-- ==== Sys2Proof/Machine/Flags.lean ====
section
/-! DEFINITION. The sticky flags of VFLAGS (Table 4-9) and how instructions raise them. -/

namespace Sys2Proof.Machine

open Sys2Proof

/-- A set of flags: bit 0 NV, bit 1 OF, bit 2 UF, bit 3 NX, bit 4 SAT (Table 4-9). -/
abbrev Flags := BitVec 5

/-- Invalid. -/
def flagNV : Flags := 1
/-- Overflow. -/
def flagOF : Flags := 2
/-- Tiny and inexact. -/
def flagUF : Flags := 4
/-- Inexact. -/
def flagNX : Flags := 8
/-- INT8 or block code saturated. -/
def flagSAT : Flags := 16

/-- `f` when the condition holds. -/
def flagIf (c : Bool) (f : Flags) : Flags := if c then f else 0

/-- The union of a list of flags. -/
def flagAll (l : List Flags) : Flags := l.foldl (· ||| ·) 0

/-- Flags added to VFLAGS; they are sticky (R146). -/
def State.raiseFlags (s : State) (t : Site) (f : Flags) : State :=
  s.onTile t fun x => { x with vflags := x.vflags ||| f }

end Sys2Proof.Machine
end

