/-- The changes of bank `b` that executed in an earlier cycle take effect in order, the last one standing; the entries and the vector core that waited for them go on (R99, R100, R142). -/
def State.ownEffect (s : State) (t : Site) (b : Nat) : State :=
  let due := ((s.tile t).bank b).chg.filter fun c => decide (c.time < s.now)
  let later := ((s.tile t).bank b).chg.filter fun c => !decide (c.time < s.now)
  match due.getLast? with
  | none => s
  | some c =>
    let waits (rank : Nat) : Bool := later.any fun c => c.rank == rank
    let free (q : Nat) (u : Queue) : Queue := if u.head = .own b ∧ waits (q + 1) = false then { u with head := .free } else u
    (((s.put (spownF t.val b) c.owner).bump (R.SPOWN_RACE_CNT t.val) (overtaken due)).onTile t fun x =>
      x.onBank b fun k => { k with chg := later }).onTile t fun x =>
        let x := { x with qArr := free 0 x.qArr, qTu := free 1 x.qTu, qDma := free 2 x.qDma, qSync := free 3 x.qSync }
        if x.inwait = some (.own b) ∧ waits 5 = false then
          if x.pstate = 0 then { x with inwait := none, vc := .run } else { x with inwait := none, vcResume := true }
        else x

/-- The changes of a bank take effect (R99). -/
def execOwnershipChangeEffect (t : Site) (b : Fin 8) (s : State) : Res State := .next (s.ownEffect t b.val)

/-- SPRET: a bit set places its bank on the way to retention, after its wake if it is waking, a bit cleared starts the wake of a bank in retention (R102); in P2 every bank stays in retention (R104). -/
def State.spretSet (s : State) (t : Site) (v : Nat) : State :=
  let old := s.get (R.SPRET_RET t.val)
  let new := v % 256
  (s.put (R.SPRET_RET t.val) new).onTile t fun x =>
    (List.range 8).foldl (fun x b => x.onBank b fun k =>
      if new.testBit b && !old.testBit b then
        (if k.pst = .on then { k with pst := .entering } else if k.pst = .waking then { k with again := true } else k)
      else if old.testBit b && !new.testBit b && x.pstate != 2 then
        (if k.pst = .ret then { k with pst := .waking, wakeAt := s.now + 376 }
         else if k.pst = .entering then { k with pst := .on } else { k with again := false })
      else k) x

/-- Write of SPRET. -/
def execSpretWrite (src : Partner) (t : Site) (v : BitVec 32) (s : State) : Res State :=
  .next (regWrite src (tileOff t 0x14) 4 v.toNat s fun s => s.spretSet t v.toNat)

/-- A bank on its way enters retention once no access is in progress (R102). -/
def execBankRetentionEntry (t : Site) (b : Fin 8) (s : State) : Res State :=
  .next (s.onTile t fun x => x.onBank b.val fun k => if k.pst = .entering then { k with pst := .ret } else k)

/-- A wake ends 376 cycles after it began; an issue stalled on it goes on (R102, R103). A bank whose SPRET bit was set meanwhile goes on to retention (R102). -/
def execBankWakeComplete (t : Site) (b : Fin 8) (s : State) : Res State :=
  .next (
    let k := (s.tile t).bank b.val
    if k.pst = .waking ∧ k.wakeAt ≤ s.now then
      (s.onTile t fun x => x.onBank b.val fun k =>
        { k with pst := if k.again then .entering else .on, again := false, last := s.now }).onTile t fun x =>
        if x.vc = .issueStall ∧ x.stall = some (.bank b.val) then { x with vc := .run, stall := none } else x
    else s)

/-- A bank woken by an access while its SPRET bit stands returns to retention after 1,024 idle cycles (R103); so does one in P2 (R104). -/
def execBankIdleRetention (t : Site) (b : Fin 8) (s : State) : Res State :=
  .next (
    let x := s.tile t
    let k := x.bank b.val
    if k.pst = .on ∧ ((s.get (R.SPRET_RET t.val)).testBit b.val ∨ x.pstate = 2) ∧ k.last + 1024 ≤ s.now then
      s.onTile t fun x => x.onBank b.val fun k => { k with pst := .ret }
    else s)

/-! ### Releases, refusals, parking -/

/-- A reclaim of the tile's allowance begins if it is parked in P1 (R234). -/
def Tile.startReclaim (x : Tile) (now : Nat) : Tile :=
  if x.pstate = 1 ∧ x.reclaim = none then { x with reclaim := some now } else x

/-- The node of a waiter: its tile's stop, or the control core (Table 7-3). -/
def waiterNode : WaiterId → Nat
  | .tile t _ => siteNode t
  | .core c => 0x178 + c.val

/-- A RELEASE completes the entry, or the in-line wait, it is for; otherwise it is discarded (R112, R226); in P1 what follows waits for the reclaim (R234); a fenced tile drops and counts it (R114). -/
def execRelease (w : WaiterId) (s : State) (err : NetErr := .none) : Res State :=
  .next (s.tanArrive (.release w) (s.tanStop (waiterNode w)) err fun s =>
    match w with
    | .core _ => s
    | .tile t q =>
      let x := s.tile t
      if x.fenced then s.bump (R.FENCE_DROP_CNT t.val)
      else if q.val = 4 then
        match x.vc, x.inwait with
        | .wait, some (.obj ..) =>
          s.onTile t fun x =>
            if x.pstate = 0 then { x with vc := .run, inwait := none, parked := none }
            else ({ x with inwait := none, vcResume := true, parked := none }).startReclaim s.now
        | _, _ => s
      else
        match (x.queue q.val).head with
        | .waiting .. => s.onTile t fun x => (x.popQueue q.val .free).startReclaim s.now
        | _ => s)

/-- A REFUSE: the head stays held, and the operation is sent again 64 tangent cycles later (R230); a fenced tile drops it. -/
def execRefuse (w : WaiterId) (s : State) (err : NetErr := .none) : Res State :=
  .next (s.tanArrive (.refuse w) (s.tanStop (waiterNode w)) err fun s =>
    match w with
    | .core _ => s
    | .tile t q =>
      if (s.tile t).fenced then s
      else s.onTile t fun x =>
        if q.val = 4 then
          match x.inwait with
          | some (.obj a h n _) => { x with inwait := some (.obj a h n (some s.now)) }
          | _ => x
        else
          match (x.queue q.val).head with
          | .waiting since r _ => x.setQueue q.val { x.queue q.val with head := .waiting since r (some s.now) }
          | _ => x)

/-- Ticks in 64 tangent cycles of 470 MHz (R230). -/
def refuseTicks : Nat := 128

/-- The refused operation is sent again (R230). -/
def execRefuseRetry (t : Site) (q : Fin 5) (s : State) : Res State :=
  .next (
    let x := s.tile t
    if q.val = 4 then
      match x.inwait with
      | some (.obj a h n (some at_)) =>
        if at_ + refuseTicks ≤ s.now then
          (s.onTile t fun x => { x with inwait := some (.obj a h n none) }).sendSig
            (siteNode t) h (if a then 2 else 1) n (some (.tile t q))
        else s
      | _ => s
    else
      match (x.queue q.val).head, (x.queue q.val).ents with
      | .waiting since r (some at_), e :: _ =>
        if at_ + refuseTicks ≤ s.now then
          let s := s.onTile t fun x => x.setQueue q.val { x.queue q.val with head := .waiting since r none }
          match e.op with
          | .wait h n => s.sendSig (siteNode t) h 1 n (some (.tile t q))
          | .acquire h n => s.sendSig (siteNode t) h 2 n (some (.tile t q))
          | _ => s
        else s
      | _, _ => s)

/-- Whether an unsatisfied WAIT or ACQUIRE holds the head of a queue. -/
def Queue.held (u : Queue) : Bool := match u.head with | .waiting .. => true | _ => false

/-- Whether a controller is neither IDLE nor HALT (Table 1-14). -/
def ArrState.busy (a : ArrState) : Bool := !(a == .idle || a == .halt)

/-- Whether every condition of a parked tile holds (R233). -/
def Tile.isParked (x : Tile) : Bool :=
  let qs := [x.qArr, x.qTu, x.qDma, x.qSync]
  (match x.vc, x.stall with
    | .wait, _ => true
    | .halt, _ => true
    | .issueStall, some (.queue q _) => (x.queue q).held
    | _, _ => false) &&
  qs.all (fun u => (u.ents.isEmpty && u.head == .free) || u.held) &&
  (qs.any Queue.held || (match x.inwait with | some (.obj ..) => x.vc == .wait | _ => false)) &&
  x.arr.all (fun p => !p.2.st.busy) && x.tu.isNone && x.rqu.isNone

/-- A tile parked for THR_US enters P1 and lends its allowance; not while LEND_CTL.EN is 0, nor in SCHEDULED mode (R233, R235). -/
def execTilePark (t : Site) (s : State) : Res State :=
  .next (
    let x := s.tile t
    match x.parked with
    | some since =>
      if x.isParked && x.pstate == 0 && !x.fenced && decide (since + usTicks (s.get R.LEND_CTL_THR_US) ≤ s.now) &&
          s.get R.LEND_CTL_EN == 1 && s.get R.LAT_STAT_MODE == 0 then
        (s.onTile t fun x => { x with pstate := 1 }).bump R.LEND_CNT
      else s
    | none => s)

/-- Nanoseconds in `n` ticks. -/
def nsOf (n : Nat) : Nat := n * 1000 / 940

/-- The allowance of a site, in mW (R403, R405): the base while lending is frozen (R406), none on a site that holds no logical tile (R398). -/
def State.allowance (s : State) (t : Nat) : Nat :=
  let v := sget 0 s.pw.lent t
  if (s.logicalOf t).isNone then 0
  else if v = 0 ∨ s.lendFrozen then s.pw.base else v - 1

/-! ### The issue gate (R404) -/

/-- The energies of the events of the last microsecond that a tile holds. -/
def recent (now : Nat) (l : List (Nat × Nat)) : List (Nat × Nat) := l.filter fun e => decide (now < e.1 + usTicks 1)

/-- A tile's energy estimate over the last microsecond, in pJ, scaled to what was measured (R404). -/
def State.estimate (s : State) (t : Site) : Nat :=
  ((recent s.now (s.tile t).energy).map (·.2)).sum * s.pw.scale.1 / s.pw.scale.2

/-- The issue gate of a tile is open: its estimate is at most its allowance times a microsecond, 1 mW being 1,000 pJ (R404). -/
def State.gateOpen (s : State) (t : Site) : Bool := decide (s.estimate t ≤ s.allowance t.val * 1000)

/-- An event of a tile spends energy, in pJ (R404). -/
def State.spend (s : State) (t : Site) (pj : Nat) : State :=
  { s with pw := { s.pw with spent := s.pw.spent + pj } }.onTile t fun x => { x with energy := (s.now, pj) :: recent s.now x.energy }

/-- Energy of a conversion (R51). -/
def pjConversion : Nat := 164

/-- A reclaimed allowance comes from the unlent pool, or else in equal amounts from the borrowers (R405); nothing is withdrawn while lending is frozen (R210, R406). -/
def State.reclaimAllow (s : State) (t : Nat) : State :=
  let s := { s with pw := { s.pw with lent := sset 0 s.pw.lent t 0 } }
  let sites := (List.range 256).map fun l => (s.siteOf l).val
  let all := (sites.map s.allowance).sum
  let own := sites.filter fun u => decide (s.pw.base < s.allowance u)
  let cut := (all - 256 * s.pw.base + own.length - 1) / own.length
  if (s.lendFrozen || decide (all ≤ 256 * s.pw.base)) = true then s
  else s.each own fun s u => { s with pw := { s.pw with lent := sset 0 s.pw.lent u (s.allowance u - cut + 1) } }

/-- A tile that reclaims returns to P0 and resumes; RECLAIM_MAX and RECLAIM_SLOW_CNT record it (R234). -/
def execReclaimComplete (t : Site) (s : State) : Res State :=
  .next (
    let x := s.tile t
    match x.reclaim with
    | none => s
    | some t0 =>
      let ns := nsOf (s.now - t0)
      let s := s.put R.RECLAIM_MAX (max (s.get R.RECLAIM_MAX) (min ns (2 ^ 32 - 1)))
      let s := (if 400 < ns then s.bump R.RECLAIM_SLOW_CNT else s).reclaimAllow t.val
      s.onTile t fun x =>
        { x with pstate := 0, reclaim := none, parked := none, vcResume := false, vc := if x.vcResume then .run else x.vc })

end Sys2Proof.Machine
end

* * * * * * *

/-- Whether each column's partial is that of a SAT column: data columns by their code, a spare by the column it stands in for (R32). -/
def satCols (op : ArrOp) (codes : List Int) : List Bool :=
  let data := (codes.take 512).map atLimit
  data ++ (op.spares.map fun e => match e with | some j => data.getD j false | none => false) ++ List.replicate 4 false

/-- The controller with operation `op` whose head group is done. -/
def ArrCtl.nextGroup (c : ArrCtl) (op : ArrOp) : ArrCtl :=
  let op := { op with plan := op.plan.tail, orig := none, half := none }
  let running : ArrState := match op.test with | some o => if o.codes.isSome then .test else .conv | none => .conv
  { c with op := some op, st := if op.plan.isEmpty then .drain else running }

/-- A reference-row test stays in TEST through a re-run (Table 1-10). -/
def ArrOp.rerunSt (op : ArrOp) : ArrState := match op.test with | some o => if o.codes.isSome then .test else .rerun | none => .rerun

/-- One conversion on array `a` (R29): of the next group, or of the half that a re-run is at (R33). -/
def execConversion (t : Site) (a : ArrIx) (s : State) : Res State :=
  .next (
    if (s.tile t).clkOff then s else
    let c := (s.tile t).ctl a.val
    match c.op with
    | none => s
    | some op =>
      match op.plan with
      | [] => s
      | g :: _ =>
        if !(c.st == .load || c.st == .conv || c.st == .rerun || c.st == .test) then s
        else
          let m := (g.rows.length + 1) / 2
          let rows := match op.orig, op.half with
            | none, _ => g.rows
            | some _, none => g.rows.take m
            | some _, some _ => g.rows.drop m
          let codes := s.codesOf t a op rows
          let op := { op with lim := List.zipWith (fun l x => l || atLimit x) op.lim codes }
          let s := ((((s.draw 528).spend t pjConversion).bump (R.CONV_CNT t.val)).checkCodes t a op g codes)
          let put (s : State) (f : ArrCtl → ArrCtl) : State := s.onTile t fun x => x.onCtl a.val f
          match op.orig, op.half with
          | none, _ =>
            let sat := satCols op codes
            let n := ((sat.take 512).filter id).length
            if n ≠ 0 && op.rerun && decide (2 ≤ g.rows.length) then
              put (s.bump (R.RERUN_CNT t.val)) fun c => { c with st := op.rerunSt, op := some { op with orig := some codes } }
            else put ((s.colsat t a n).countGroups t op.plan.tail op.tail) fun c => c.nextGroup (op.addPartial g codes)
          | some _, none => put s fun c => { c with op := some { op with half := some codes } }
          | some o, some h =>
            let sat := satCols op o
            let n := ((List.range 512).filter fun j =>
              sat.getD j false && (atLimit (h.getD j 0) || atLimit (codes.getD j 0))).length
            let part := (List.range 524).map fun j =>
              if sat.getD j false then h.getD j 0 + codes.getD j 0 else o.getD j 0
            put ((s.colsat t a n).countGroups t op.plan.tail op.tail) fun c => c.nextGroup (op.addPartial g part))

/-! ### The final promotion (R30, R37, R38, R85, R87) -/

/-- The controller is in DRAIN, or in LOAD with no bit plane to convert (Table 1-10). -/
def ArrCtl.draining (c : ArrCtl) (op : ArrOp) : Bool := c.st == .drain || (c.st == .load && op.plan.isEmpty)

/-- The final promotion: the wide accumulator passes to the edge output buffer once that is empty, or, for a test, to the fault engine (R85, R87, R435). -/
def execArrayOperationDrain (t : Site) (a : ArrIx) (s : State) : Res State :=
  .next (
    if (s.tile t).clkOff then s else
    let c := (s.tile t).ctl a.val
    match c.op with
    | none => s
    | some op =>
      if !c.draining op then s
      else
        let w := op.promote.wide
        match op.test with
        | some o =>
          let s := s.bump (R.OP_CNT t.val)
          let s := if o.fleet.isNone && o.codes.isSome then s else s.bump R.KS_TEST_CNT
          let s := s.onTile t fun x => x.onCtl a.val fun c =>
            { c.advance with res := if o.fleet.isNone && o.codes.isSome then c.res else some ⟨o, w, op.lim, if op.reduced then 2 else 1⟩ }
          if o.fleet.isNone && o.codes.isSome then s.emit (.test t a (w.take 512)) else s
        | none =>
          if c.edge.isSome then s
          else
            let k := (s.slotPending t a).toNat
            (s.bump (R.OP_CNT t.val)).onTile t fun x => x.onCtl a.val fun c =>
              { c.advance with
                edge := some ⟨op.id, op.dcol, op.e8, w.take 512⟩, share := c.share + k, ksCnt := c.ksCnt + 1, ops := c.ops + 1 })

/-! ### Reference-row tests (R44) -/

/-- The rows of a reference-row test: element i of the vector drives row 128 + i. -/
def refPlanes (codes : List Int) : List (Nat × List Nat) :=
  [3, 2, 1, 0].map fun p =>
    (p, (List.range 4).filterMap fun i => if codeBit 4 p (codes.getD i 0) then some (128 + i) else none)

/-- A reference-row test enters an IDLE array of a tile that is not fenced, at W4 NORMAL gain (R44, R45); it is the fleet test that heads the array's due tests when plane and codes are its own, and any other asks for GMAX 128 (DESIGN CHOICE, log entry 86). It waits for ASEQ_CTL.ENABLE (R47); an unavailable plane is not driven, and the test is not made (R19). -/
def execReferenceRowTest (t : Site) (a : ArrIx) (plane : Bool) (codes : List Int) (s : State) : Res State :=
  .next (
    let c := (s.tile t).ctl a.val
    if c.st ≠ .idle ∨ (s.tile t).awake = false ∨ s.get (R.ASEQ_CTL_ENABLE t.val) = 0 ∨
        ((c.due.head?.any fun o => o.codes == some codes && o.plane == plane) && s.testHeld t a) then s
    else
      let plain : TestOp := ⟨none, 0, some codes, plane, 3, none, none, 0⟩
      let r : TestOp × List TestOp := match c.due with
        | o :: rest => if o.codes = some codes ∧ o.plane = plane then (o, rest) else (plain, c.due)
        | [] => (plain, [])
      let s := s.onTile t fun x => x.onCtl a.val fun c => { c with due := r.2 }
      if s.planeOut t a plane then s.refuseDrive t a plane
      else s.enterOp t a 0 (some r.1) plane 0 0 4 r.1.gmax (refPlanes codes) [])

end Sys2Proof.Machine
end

* * * * * * *

Work to be completed: When you reach the line in the material above that holds "retention (R104). -/", begin reproducing lines exactly, and stop after the line that holds "(if k.pst = .on".

Response for this exercise:
/-- SPRET: a bit set places its bank on the way to retention, after its wake if it is waking, a bit cleared starts the wake of a bank in retention (R102); in P2 every bank stays in retention (R104). -/
def State.spretSet (s : State) (t : Site) (v : Nat) : State :=
  let old := s.get (R.SPRET_RET t.val)
  let new := v % 256
  (s.put (R.SPRET_RET t.val) new).onTile t fun x =>
    (List.range 8).foldl (fun x b => x.onBank b fun k =>
      if new.testBit b && !old.testBit b then
        (if k.pst = .on then { k with pst := .entering } else if k.pst = .waking then { k with again := true } else k)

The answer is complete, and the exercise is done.